# Best 4x4 / pick-up for use in canada?



## jbyr (Jan 6, 2010)

I know there must be great debate over in canada about 4x4 and pick-ups and SUV's.

I just wanted to know everyones idea or opinion of which was the best and best equipped for the harsh canadian winter and the sometimes long drives you have to make.

Please put as much detail and reason behind your choice as you like or even insert a link to support your theory.
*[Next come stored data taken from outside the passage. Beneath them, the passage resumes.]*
theorem witness_SumsAndComparisons : w0.poised (opsRR 63 0 63) = true ∧ w0.room (opsRR 63 0 63) = true ∧ w0.poised (opsR 1 63) = true ∧
    w0.room (opsR 1 63) = true ∧ w0.poised { a := pairRegs 62, b := pairRegs 0, dst := pairRegs 62 } = true ∧
    w0.room { a := pairRegs 62, b := pairRegs 0, dst := pairRegs 62 } = true ∧ w0.active = 1 :=
  ⟨w0_poised _, w0_room _ (by decide), w0_poised _, w0_room _ (by decide), w0_poised _, w0_room _ (by decide), by decide +kernel⟩
theorem witness_MultiplyAndDivide : w0.poised (opsRRR 1 2 3 63) = true ∧ w0.room (opsRRR 1 2 3 63) = true ∧ w0.active = 1 :=
  ⟨w0_poised _, w0_room _ (by decide), by decide +kernel⟩
theorem witness_ChoicesAndFields : w0.poised (opsRRR 0 1 2 3) = true ∧ w0.room (opsRRR 0 1 2 3) = true := ⟨w0_poised _, w0_room _ (by decide)⟩
theorem witness_LogicAndShifts : w0.poised {} = true ∧ w0.room {} = true ∧ w0.room { dst := pairRegs 62 } = true :=
  ⟨w0_poised _, w0_room _ (by decide), w0_room _ (by decide)⟩
theorem witness_FloatArithmetic : w0.poised (opsAcc 5 6 7) = true ∧ w0.room (opsAcc 5 6 7) = true := ⟨w0_poised _, w0_room _ (by decide)⟩
theorem witness_PackedAndConvert : w0.poised (opsAcc 63 63 63) = true ∧ w0.room (opsAcc 63 63 63) = true :=
  ⟨w0_poised _, w0_room _ (by decide)⟩
theorem witness_CrossLane : w0.poised { a := [6], dst := [5, 7] } = true ∧ w0.room { a := [6], dst := [5, 7] } = true :=
  ⟨w0_poised _, w0_room _ (by decide)⟩
theorem witness_Branches : w0.poised { a := pairRegs 62 } = true ∧ w0.room { dst := [62, 63] } = true ∧
    (w0.target w0.curCore w0.curLaunch.asid 0x10014).toOption.isSome = true ∧
    (w0.target w0.curCore w0.curLaunch.asid 0x10010).toOption = none :=
  ⟨w0_poised _, w0_room _ (by decide), by decide +kernel, by decide +kernel⟩
theorem witness_FlagRule : w0.poised (opsRR 3 1 2) = true ∧ w0.room (opsRR 3 1 2) = true := ⟨w0_poised _, w0_room _ (by decide)⟩
theorem witness_UnaryRules : w0.poised (opsR 3 63) = true ∧ w0.room (opsR 3 63) = true := ⟨w0_poised _, w0_room _ (by decide)⟩
theorem witness_FloatClass : w0.poised (opsR 63 1) = true ∧ w0.room (opsR 63 1) = true := ⟨w0_poised _, w0_room _ (by decide)⟩

/-- The thread of lane 0 in meetings 0 to n - 1. -/
def inMeetings (n : Nat) : State := withThr (fun t => { t with stack := List.range n }) w0

theorem witness_Meetings : (inMeetings 0).poised {} = true ∧ (inMeetings 0).room {} = true ∧ (inMeetings 0).inG 0 = true ∧
    ((inMeetings 0).thrAt 0).stack = [] ∧ (inMeetings 15).poised {} = true ∧ ((inMeetings 15).thrAt 0).stack.length = 15 ∧
    (inMeetings 16).poised {} = true ∧ (inMeetings 16).room {} = true ∧ ((inMeetings 16).thrAt 0).stack.length = 16 := by decide +kernel

/-- A crew whose lane 0 waits in its one meeting of sib. -/
def meetingCrew (sib : Mask) (deadline : Option Nat) : Crew :=
  { meetings := [{ id := 0, sib := sib, wait := 1, deadline := deadline }], now := 64 }

/-- A crew whose lane 31 is in one meeting, which has released its siblings or not. -/
def arriving (released : Bool) : Crew :=
  { meetings := [{ id := 7, sib := 0x80000001, released := released }], threads := setAt 32 {} (List.replicate 32 {}) 31 { stack := [7] } }

theorem witness_MeetingArrival (r : Bool) : ((arriving r).thr 31).stack = [7] ∧
    ∃ m, (arriving r).meeting 7 = some m ∧ m.released = r := ⟨by cases r <;> decide +kernel, _, rfl, rfl⟩

theorem witness_MeetingsSettle : ((meetingCrew 1 none).meetings.map (·.id)).Nodup ∧
    (∀ m ∈ (meetingCrew 1 none).meetings, m.wait ||| m.dep = m.sib) ∧
    (∀ m ∈ (meetingCrew 3 (some 63)).meetings, m.expired (meetingCrew 3 (some 63)).now = true ∧ m.wait ||| m.dep ≠ m.sib) ∧
    (∀ m ∈ (meetingCrew 3 (some 64)).meetings, m.expired (meetingCrew 3 (some 64)).now = false ∧ m.wait ||| m.dep ≠ m.sib) := by
  decide +kernel

/-- The thread of lane 0 in herd 0 by its slot 3, whose barrier has one live member. -/
def inHerd : State := (withThr (fun t => { t with herds := [none, none, none, some 0] }) w0).setLaunch 0
  { w0.launch 0 with barriers := [(0, { live := 1 })] }

theorem witness_Barriers : (inHerd.poised { visible := true } = true ∧ inHerd.room { visible := true } = true ∧
    ((inHerd.thrAt 0).herd 3).isSome = true ∧ ((inHerd.thrAt 0).herd 0).isNone = true ∧ inHerd.curCrew.stepping = none) ∧
    ∀ l, inHerd.inG l = true → ((inHerd.thrAt l).herd 3).isSome = true → inHerd.fenced 1 inHerd.cur.crew l = true :=
  ⟨by decide +kernel, forall_inG (by decide +kernel)⟩

/-- Lanes 0 and 1, of different threads, are in herd 0, and both issue. -/
def pairInHerd : State :=
  let s : State := { inHerd with cur := { inHerd.cur with mask := 3 } }
  s.setCrew 0 ((s.crew 0).setThr 1 { (s.crew 0).thr 0 with tid := 1 })

theorem witness_BarrierArrivals : ∀ l k, pairInHerd.inG l = true → pairInHerd.inG k = true →
    (pairInHerd.thrAt l).tid = (pairInHerd.thrAt k).tid → l = k := by
  have h : ∀ l, l < 32 → ∀ k, k < 32 → pairInHerd.inG l = true → pairInHerd.inG k = true →
      (pairInHerd.thrAt l).tid = (pairInHerd.thrAt k).tid → l = k := by decide +kernel
  exact fun l k hl hk => h l (mask_lt hl) k (mask_lt hk) hl hk

/-- The debugger steps the crew of inHerd, whose thread stands before a BAR, or steps off one. -/
def steppedHerd (pass : Bool) : State :=
  let s := inHerd.setCrew 0 { inHerd.crew 0 with stepping := some 1 }
  withThr (fun _ => { (inHerd.crew 0).thr 0 with passBar := pass }) s

theorem witness_BarrierStep : (steppedHerd false).cur.entry = false ∧ (steppedHerd false).curCrew.stepping ≠ none ∧
    (steppedHerd false).inGroup 0 = true ∧ ((steppedHerd false).thrAt 0).passBar = false ∧
    (steppedHerd true).poised { visible := true } = true ∧ (steppedHerd true).inGroup 0 = true ∧
    ((steppedHerd true).thrAt 0).passBar = true := by decide +kernel

/-- The same herd in a phase. -/
def herdWith (b : Barrier) : State := (withThr (fun t => { t with state := .barrier, barrier := some 0 }) inHerd).setLaunch 0
  { w0.launch 0 with barriers := [(0, b)] }

theorem witness_BarrierPhase : (let b := ((herdWith { live := 1, arrived := [0] }).launch 0).barrier 0
    b.arrived.length = b.live ∧ 0 < b.live ∧ b.held.length ≠ b.live) ∧
    (let b := ((herdWith { live := 1, arrived := [0], held := [(0, true)] }).launch 0).barrier 0
    b.arrived.length = b.live ∧ 0 < b.live ∧ b.held.length = b.live) ∧
    (let b := ((herdWith { live := 2, arrived := [0] }).launch 0).barrier 0
    b.arrived.length ≠ b.live) ∧ ((herdWith {}).crew 0).launch = 0 ∧ (((herdWith {}).crew 0).thr 0).state = .barrier ∧
    (((herdWith {}).crew 0).thr 0).barrier = some 0 := by decide +kernel

/-- Two threads of the crew, of which lane 0 issues. -/
def twoLanes : State := w0.setCrew 0 ((w0.crew 0).setThr 1 { tid := 1, state := .ready, pc := 0x10014 })

theorem witness_ExitAndYield : w0.poised {} = true ∧ w0.room {} = true ∧ w0.active ≠ 0 ∧
    ((w0.endThreads w0.cur.crew w0.active).crew w0.cur.crew).allExited = true ∧
    twoLanes.poised {} = true ∧ twoLanes.active ≠ 0 ∧
    ((twoLanes.endThreads twoLanes.cur.crew twoLanes.active).crew twoLanes.cur.crew).allExited = false := by decide +kernel

/-- The cluster of w0 has a bin for SPAWN at slot A of the packet at 0x10000 with n threads in it. -/
def spawnBin (n : Nat) : State :=
  { w0 with clusters := [(0, { bins := [(5, { launch := 0, entry := 0x10004, threads := List.replicate n {} })] })] }

/-- All 256 bins of the cluster are another launch's, and the launch of w0 has a spill area, or none. -/
def fullBins (units : Nat) : State :=
  ({ w0 with clusters := [(0, { bins := (List.range 256).map fun i => (i, { launch := 9 }) })] } : State).setLaunch 0
    { w0.launch 0 with spillUnits := units }

theorem witness_Bins : ((spawnBin 30).cluster 0).bins.find? (fun e => e.2.launch == 0 && e.2.spawned == true && e.2.entry == 0x10004 && e.2.key == 0) =
      some (5, { launch := 0, entry := 0x10004, threads := List.replicate 30 {} }) ∧
    ((spawnBin 31).cluster 0).bins.find? (fun e => e.2.launch == 0 && e.2.spawned == true && e.2.entry == 0x10004 && e.2.key == 0) =
      some (5, { launch := 0, entry := 0x10004, threads := List.replicate 31 {} }) ∧
    (spawnBin 31).spilledOf 0 = [] ∧ (((spawnBin 31).cluster 0).bins.map (·.1)).Pairwise (· < ·) ∧
    (w0.cluster 0).bins = [] ∧ (List.range 256).find? (fun n => !thas (w0.cluster 0).bins n) = some 0 := by decide +kernel
theorem witness_BinsFull : ((fullBins 1).cluster 0).bins.find? (fun e => e.2.launch == 0) = none ∧
    (List.range 256).find? (fun n => !thas ((fullBins 1).cluster 0).bins n) = none ∧
    ((fullBins 1).launch 0).spill.length < ((fullBins 1).launch 0).spillUnits * 256 ∧
    ¬ ((fullBins 0).launch 0).spill.length < ((fullBins 0).launch 0).spillUnits * 256 := by decide +kernel
theorem witness_SpawnLane : (w0.enterBin 0 0 true 0x10004 0 64 {}).isSome = true ∧ w0.curLaunch.nextTid < 2 ^ 32 ∧
    (fullBins 0).enterBin 0 0 true 0x10004 0 64 {} = none ∧ (w0.enterBin 0 0 false 0x10004 9 64 {}).isSome = true ∧
    (fullBins 0).enterBin 0 0 false 0x10004 9 64 {} = none := by decide +kernel

theorem witness_SpawnAndRegroup : w0.poised { a := (List.range 8).map fun i => 56 + i, visible := true } = true ∧
    w0.room { a := [63], visible := true } = true ∧ w0.poised { a := [63], visible := true } = true ∧ w0.active ≠ 0 ∧
    w0.cur.crew < w0.nextCrew ∧ (∀ l, w0.inG l = true → w0.fenced 1 w0.cur.crew l = true) ∧
    (∀ l, w0.inG l = true → (w0.thrAt l).stack = [] → w0.curCrew.allPending l = [] ∧ w0.fenced 1 w0.cur.crew l = true) ∧
    (inMeetings 1).poised { a := [63], visible := true } = true ∧ ((inMeetings 1).thrAt 0).stack ≠ [] :=
  ⟨w0_poised _, w0_room _ (by decide), w0_poised _, by decide +kernel, by decide +kernel, forall_inG (by decide +kernel),
    forall_inG (by decide +kernel), by decide +kernel, by decide +kernel⟩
Another idea is to pick two one older and one new?? maybe


----------



## MandyB (Jan 14, 2010)

Most Canadian vehicles have summer and winter tyres, which makes a real difference but the snow clearing and gritting of the roads is exceptionally well organised so no real problems unless you travel into the wilderness.
Go for 'domestic' vehicles such as GMC and Chevrolt as they have block heaters, command starts and cheaper repair & part costs.
Depending on where you live - city or rural - will make the choice for you. We live on an acreage so need 4x4 to get out of the drive when the snow fall is heavy but once on the main roads it is easy driving.
Your choice of vehicle really depends on what you need it for, where you will live and how many people you need to transport.
Hopes this helps a bit.


----------



## NickZ (Jun 26, 2009)

Where in Canada? In some bigger cities you'll barely need all season tires. In rural areas you'll need snow tires.

Winter isn't exactly a rare event in Canada so most city road crews can handle a normal winter.

New versus old? Are you handy? An older truck is fine if you don't mind grease under your nails. Most of the newer SUVs are designed to get the kids to school while looking good. 

NB a pickup with an empty bed 4x4 or not can be a horrible choice. The weight balance means no weight over the rear wheels if you aren't hauling stuff.


----------